#### Task prompt
Your output should be the line that contains "exact agentAsk_spec rfl" and all lines after it in the records, retyped exactly through the last one.

******************************

theorem hostServesBobbins : Rules.HostServesBobbins := by
  intro s hd hc hwait b x y done Does henabled
  obtain ⟨hbob, hcfg, hdom, hjroom, hsel, hclr, hjrn, htime⟩ := hostTaken_facts s
  have hselb : bobSelN (hostTaken s) = b := hsel
  have hon : bobOn (hostTaken s) b = true := by unfold bobOn; rw [hcfg]; exact henabled
  have hcleared : BobBecomes (hostTaken s) (hostCleared (hostTaken s) b hd) b y := by
    have := collCleared (hostTaken s) b (hd.getLsbD 6)
    rwa [hbob] at this
  refine ⟨fun hgate => ⟨fun h9 hnv hroom => ?flush, fun h9 h10 => ?done⟩, fun hgate hquiet => ?bell⟩
  case flush =>
    have hwrite := hostBobStatWrite_flushes (hd := hd) hselb hon (hjroom.trans hroom) h9
    obtain ⟨hrow, hdoes⟩ := hostRow_does (ha := 0x2E) hc hwait hgate hwrite ((hcleared.flushEntered .host).hostFreed hd)
    have hstaged : StagesOne (hostCleared (hostTaken s) b hd) _ kHOST (tidBobbin 0 b) (((bobGet (hostCleared (hostTaken s) b hd) b).epoch + 1).setWidth 32) :=
      flushEntered_stages .host ((hcleared.domOn 67).trans ((hdom 67).trans hnv))
    obtain ⟨hy, -, -⟩ := hcleared
    obtain ⟨hcjrn, hctime⟩ := hostCleared_jrn (hostTaken s) b hd
    rw [hy] at hstaged
    refine ⟨_, congrArg Host.Outcome.next ((if_pos h9).trans hrow), hdoes, ?_⟩
    exact (hstaged.from (by rw [hcjrn, hjrn]) (by rw [hctime, htime])).journalKept (hostEnd_freed_jrn ..)
  case done =>
    have hwrite := hostBobStatWrite_keeps (hd := hd) hselb hon h9
    obtain ⟨hrow, hdoes⟩ := hostRow_does (ha := 0x2E) hc hwait hgate hwrite (hcleared.hostFreed hd)
    exact ⟨_, congrArg Host.Outcome.next ((if_pos h10).trans hrow), hdoes, (hostEnd_freed_jrn ..).trans ((hostCleared_jrn ..).1.trans hjrn)⟩
  case bell =>
    have hring : (hostTaken s).host.bobclr = true ∨ RingsQuietly (hostTaken s) b := by
      unfold RingsQuietly
      rw [hclr, hcfg, hdom]
      exact hquiet
    have hrings := hostDoorbellWrite_rings (hd := hd) (hostTaken_calm hc) hselb hon hring
    rw [hclr, hbob] at hrings
    obtain ⟨hbell, hkept⟩ := hrings
    obtain ⟨hrow, hdoes⟩ := hostRow_does (ha := 0x2F) hc hwait hgate rfl hbell
    exact ⟨_, congrArg Host.Outcome.next hrow, hdoes, hkept.trans hjrn⟩

/-! ## BCFG -/

/-- R414, R420: BCFG of a bobbin is in the map, kept in the retention store, and written by its one field. -/
theorem bcfg_facts (b : Fin 64) : bankHas 0x87 b = true ∧ plainWd (.bank 0x87 b) = true ∧ bankFields 0x87 b = [fRW 0xFFFF01FF rMAP] ∧
    (∀ x o, bankWord x o 0x87 b = bcfg x b) ∧ (∀ x v, bankPut x 0x87 b v = cfgSet x 0x87 b v) ∧
    (∀ x old v, reservedCode x (.bank 0x87 b) old v = false) ∧ (∀ x, wordAsleep x (.bank 0x87 b) = false) := by
  have hb : b.val < 64 := b.isLt
  have hct : counterAt 0x87 b = none := by simp [counterAt]
  refine ⟨by simp [bankHas, hb], by simp [plainWd, isBasted], ?_, fun x o => ?_, fun x v => ?_, fun x old v => ?_, fun x => ?_⟩
  · simp [bankFields, hct]
  · simp [bankWord, hct, bcfg]
  · simp [bankPut, hct]
  · simp [reservedCode, bankReserved, hct]
  · simp [wordAsleep]

/-- R9: a write of any lane of BCFG is journaled, changed or not, once its right is held. -/
theorem bcfg_journals (hbe : be ≠ 0) (hM : holdsRight x o rMAP = true) : journals x o [fRW 0xFFFF01FF rMAP] old v be = true := by
  have hlane : ∀ b : BitVec 4, b ≠ 0 → (0xFFFF01FF : Word) &&& laneMask b ≠ 0 := by decide
  have hright : hasRight x o (fRW 0xFFFF01FF rMAP) = true := hM
  have hfield : decide ((fRW 0xFFFF01FF rMAP).mask &&& laneMask be ≠ 0) = true := decide_eq_true (hlane be hbe)
  simp only [journals, List.any_cons, List.any_nil, Bool.or_false, hright, Bool.or_true, Bool.and_true]
  exact hfield

/-- R228, R229: BCFG set to v, after the flush that the change asks for. -/
def bcfgChanged (s : State) (b : Nat) (v : Word) : State := cfgSet (bcfgFlush s b (bcfg s b) v) 0x87 b v

theorem bcfgChanged_cases (s : State) (b : Nat) (v : Word) :
    bcfgChanged s b v = if bOwner v ≠ bOwner (bcfg s b) ∨ bOverwrite v ≠ bOverwrite (bcfg s b) ∨ (bEnable (bcfg s b) = true ∧ bEnable v = false)
      then cfgSet (bobFlush s b) 0x87 b v else cfgSet s 0x87 b v := by
  unfold bcfgChanged bcfgFlush
  simp only [bcfg_same]
  split <;> rfl

theorem bcfgChanged_bcfg (s : State) (b : Nat) (v : Word) : bcfg (bcfgChanged s b v) b = v := cfgGet_cfgSet_same _ _ _ _

theorem bcfgChanged_calm (hc : s.calm) : (bcfgChanged s b v).calm := by
  rw [bcfgChanged_cases]
  split <;> exact hc

theorem bcfgChanged_keeps (s : State) (b : Nat) (v : Word) : (bcfgChanged s b v).jrn = s.jrn ∧ (bcfgChanged s b v).time.ts = s.time.ts ∧
    ∀ k, domGet (bcfgChanged s b v) k = domGet s k := by
  rw [bcfgChanged_cases]
  split <;> exact ⟨rfl, rfl, fun _ => rfl⟩

theorem bcfgChanged_domOn (s : State) (b : Nat) (v : Word) (k : Nat) : domOn (bcfgChanged s b v) k = domOn s k := by
  obtain ⟨-, -, hdom⟩ := bcfgChanged_keeps s b v
  unfold domOn
  rw [hdom]

theorem AccessOnly.bcfg {e : State} (h : AccessOnly e t) (c : Nat) : Machine.bcfg t c = Machine.bcfg e c := by unfold Machine.bcfg cfgGet; rw [h]

theorem AccessOnly.domOn {e : State} (h : AccessOnly e t) (k : Nat) : Machine.domOn t k = Machine.domOn e k := by unfold Machine.domOn domGet; rw [h]

theorem AccessOnly.bobGet {e : State} (h : AccessOnly e t) (c : Nat) : Machine.bobGet t c = Machine.bobGet e c := by unfold Machine.bobGet; rw [h]

/-- R228, R229: the bobbins after the change. -/
theorem bcfgChanged_bobGet (s : State) (b : Nat) (v : Word) :
    bobGet (bcfgChanged s b v) b = (if bOwner v ≠ bOwner (bcfg s b) ∨ bOverwrite v ≠ bOverwrite (bcfg s b) ∨
      (bEnable (bcfg s b) = true ∧ bEnable v = false) then flushed (bobGet s b) else bobGet s b) ∧
    (∀ c, c ≠ b → bobGet (bcfgChanged s b v) c = bobGet s c) ∧
    bcfgChanged s b v = { cfgSet s 0x87 b v with bobs := (bcfgChanged s b v).bobs } := by
  rw [bcfgChanged_cases]
  split
  · obtain ⟨hflushed, hother, -⟩ := (BobBecomes.refl s b).bobFlush
    exact ⟨hflushed, hother, rfl⟩
  · exact ⟨rfl, fun _ _ => rfl, rfl⟩

/-- R228, R229: the change, its entry with the whole new word, then the owner's doorbell. -/
theorem wordApply_bcfg {b : Fin 64} (hx : Taken s x) : wordApply x o (.bank 0x87 b) (bcfg s b) v true =
    bellWake (jOrigin (overlay x (bcfgChanged s b v)) o (tidBank 0x87 b) v) b (bellPending x b) := by
  obtain ⟨-, -, -, hread, hput, -, -⟩ := bcfg_facts b
  have hset : bankPut (bcfgFlush x b (bcfg s b) v) 0x87 b v = overlay x (bcfgChanged s b v) := by
    rw [hput, hx.eq, bcfgChanged, bcfgFlush, bcfgFlush]
    split <;> rfl
  have hval : bankWord (overlay x (bcfgChanged s b v)) o 0x87 b = v := (hread _ _).trans (bcfgChanged_bcfg s b v)
  have hshape : wordApply x o (.bank 0x87 b) (bcfg s b) v true =
      (let u := bankPut (bcfgFlush x b (bcfg s b) v) 0x87 b v
       bellWake (jOrigin u o (tidBank 0x87 b) (bankWord u o 0x87 b)) b (bellPending x b)) := rfl
  rw [hshape, hset]
  exact congrArg (fun w => bellWake (jOrigin (overlay x (bcfgChanged s b v)) o (tidBank 0x87 b) w) b (bellPending x b)) hval

/-- R246: a doorbell wakes nobody under v. -/
theorem bcfg_apply {b : Fin 64} (hx : Taken s x) (hn : nvOn s = true) (hquiet : bWake v = false ∨ domOn s (bOwner v) = true) :
    JournalOnly (overlay x (bcfgChanged s b v)) (wordApply x (askOrigin s by_) (.bank 0x87 b) (bcfg s b) v true) ∧
      Staged s (originKind (askOrigin s by_)) (tidBank 0x87 b) v (wordApply x (askOrigin s by_) (.bank 0x87 b) (bcfg s b) v true).jrn := by
  obtain ⟨hjrn, htime, hdom⟩ := bcfgChanged_keeps s b v
  obtain ⟨hj, hst⟩ := entry_row (x := x) (by_ := by_) (e := bcfgChanged s b v) hn (tidBank 0x87 b) v rfl hjrn (congrArg _ (hdom 67)) htime
  have hring : RingsQuietly (jOrigin (overlay x (bcfgChanged s b v)) (askOrigin s by_) (tidBank 0x87 b) v) b := by
    unfold RingsQuietly
    rw [hj.access.bcfg, hj.access.domOn, bcfgChanged_bcfg, bcfgChanged_domOn]
    exact hquiet
  rw [wordApply_bcfg hx, bellWake_idle _ hring]
  exact ⟨hj, hst⟩

theorem bcfgIsWritten : Rules.BcfgIsWritten := by
  intro s b by_ raw v be hc hn hroom hv hw hM hquiet
  refine byWrite_next ?_
  obtain ⟨hhas, hplain, hfields, hread, -, hres, hup⟩ := bcfg_facts b
  have hfs : fieldsOf (.bank 0x87 b) = [fRW 0xFFFF01FF rMAP] := hfields
  have hright : ∀ f ∈ fieldsOf (.bank 0x87 b), ∀ k, f.right = some k → holdsRight s (askOrigin s by_) k = true := by
    intro f hf k hk
    rw [hfs, List.mem_singleton] at hf
    subst hf; cases hk; exact hM
  have hjournals : ∀ x, Taken s x → journals x (askOrigin s by_) (fieldsOf (.bank 0x87 b)) (bcfg s b) v be = true := by
    intro x hx
    rw [hfs]
    exact bcfg_journals hw.be_ne (by rw [hx.holdsRight]; exact hM)
  obtain ⟨t, hrow, hacc, hends, hst⟩ := word_row (sel := fun _ wd _ => decide (wd = .bank 0x87 b)) (old := bcfg s b) (v := v) (j := true)
    (e := bcfgChanged s b v) (Q := Staged s (originKind (askOrigin s by_)) (tidBank 0x87 b) v)
    hw (by simp) ⟨hhas, rfl⟩ hplain (by rw [hfs]; rfl) hv.symm
    (fun x hx => (hread x (askOrigin s by_)).trans (hx.cfgGet 0x87 b)) (fun x _ => hres x _ _) hright (fun x _ => hup x) hjournals (.inr rfl) (fun _ => hroom)
    (fun x hx => wordGo_done nofun nofun fun _ => by rw [hx.jRoom]; exact hroom)
    (fun x hx => bcfg_apply hx hn hquiet) (bcfgChanged_calm hc) (bcfgChanged_domOn s b v 66).trans
  obtain ⟨hbob, hother, honly⟩ := bcfgChanged_bobGet s b v
  have hbobs : t.bobs = (bcfgChanged s b v).bobs := by rw [hacc]
  refine ⟨t, hrow, ?_, hends, (hacc.bobGet b).trans hbob, fun c hc => (hacc.bobGet c).trans (hother c hc), hst⟩
  rwa [hbobs, ← honly]

/-- Settles O49: a BOBSTAT or DOORBELL write is one change of the bobbin that BobBecomes follows to the end of the write; BCFG goes by the rules of
its word. -/
theorem bobbinsAreConfiguredAndServed : Obligations.BobbinsAreConfiguredAndServed := ⟨hostServesBobbins, bcfgIsWritten⟩

end Sys2Proof.Machine
end

section
/-!
The bobbins family: the fence of SYS, and the notices of resets (R240, R261, R418, R435).
-/
namespace Sys2Proof.Machine

variable {s t x g : State} {b i : Nat} {by_ : By} {raw : Word} {be : BitVec 4} {net : Net} {c : Byte} {n : Nat}

/-! ## FENCE -/

/-- R420, R421: the taking of a fabric request at SYS. -/
theorem fabric_taking {ha : BitVec 6} (s : State) (net : Net) : Taking s (bump (rxDrop s nodeSys net) .sys yFABACC) ha (.fabric net) := by
  obtain ⟨_, _, _, hbump⟩ := (bump_shape (rxDrop s nodeSys net) .sys yFABACC).open
  rw [hbump]
  exact ⟨⟨rfl, rfl⟩, rfl⟩

/-- R411: the high half of a WINDATA write, as the host side takes it. -/
def windowTaken (s : State) : State :=
  winNext (hostMod (hostMod (bump s .sys yHOSTACC) (fun y => { y with waitLow := true })) (fun y => { y with phase := false }))

theorem window_taking (s : State) (hd : Half) : Taking s (windowTaken s) 0x0A (.host hd) := by
  obtain ⟨⟨hframe, -⟩, hmesh, hhost⟩ := window_taken s
  exact ⟨⟨hmesh, (hhost hd true).2⟩, hframe⟩

/-- A write of a bank word that waits for an operation f of SYS: it is taken, and what f leaves stands. -/
theorem byWrite_later {f : State → State} {sel : Origin → Wd → Word → Bool} (hw : Writes s 0x0A (.bank b i) raw be by_)
    (hsel : sel (askOrigin s by_) (.bank b i) raw = true) (hb : bankHas b i = true)
    (hlater : ∀ x, Taking s x 0x0A by_ → writeWord x (askOrigin s by_) (.bank b i) raw be (askReq s by_) = .later (f x)) :
    ∃ u, Taking s u 0x0A by_ ∧ byWrite s 0x0A sel by_ = settle (f u) := by
  cases by_ with
  | host hd =>
    obtain ⟨hwait, hgate, hnames, rfl⟩ := hw
    have htaking := window_taking s hd
    exact ⟨_, htaking, windataWrite_later hwait hgate hnames hsel hb (hlater _ htaking)⟩
  | fabric net =>
    obtain ⟨-, hon, p, u, hrx, -, hcheck, hop, hdata, rfl, rfl, hbe, hflat⟩ := hw
    have horigin : askOrigin s (.fabric net) = fabOrigin p := by simp only [askOrigin, hrx]
    have hreq : askReq s (.fabric net) = some (p, 0) := by simp only [askReq, hrx, Option.map_some]
    rw [horigin] at hsel
    rw [horigin, hreq] at hlater
    have htaking := fabric_taking (ha := 0x0A) s net
    exact ⟨_, htaking, fabricWrite_later hon hrx hcheck hop hdata hbe hflat hsel nofun (hlater _ htaking)⟩

theorem AgentSends.calm {dchip : Byte} {dnode : BitVec 7} {op : Op} {addr : BitVec 30} {data : List DataUnit} {use : TagUse}
    (h : AgentSends s t dchip dnode op addr data use) (hc : s.calm) : t.calm := by
  obtain ⟨_, _, -, -, -, -, hframe⟩ := h
  exact calm_congr (by rw [hframe]) (by rw [hframe]) (by rw [hframe]) (by rw [hframe]) hc

/-- R418: a write of index 0x10 marks the fence busy. -/
def fenceMarked (s : State) : State := sysMod s (fun y => { y with fenceBusy := true })

/-- R418: the fence that a write of index 0x10 sends. -/
def fenceSent (s : State) (v : Word) (req : Option (Pkt × Nat)) : State :=
  agentAsk (fenceMarked s) (v.extractLsb' 8 8) (v.extractLsb' 0 7) .fence 0 [] (.fence req)

theorem fenceCmd_idle {v : Word} {req : Option (Pkt × Nat)} (hidle : s.sys.fenceBusy = false) : fenceCmd s v req = .later (fenceSent s v req) :=
  if_neg (by simp [hidle])

theorem fenceIsSent : Rules.FenceIsSent := by
  intro s by_ raw v be hc hw hon hidle hv chip node htable hqueued hfree hhazard
  obtain ⟨u, htaking, hrow⟩ := byWrite_later (sel := fun _ wd _ => decide (wd = .bank 0x88 0x10)) (f := fun x => fenceSent x v (askReq s by_))
    hw (by simp) rfl fun x hx => by
      obtain ⟨-, hframe⟩ := hx
      have hbusy : x.sys.fenceBusy = false := by rw [hframe]; exact hidle
      rw [fence_go, ← hv]
      exact fenceCmd_idle hbusy
  obtain ⟨-, hframe⟩ := id htaking
  have hsends : AgentSends (fenceMarked u) (fenceSent u v (askReq s by_)) chip node .fence 0 [] (.fence (askReq s by_)) := by
    rw [hframe]
    exact agentAsk_spec rfl htable hqueued hfree hhazard hon
  have hcalm : (fenceMarked u).calm := by
    rw [hframe]
    exact hc
  exact ⟨u, _, congrArg Host.Outcome.next (hrow.trans (settle_calm (hsends.calm hcalm))), htaking, hsends⟩

/-! ## Notices -/

theorem noticesAreSentAgain : Rules.NoticesAreSentAgain := by
  intro s c n hon hnotices hqueued htable hnone hfree hhazard
  have hexec : exec .ringManagementResend s = .next (noticeSend s c n) := by
    have hout : (s.sys.agents.tags.any (fun e => decide (e.2.st = .held) && decide (e.2.use = .notice c n))) = false := by
      simpa using hnone
    show execRingManagementResend s = _
    simp [execRingManagementResend, hon, hnotices, hqueued, hout]
  exact ⟨_, hexec, agentAsk_spec rfl htable hqueued hfree hhazard hon⟩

******************************

#### Task response
    exact agentAsk_spec rfl htable hqueued hfree hhazard hon
  have hcalm : (fenceMarked u).calm := by
    rw [hframe]
    exact hc
  exact ⟨u, _, congrArg Host.Outcome.next (hrow.trans (settle_calm (hsends.calm hcalm))), htaking, hsends⟩

/-! ## Notices -/

theorem noticesAreSentAgain : Rules.NoticesAreSentAgain := by
  intro s c n hon hnotices hqueued htable hnone hfree hhazard
  have hexec : exec .ringManagementResend s = .next (noticeSend s c n) := by
    have hout : (s.sys.agents.tags.any (fun e => decide (e.2.st = .held) && decide (e.2.use = .notice c n))) = false := by
      simpa using hnone
    show execRingManagementResend s = _
    simp [execRingManagementResend, hon, hnotices, hqueued, hout]
  exact ⟨_, hexec, agentAsk_spec rfl htable hqueued hfree hhazard hon⟩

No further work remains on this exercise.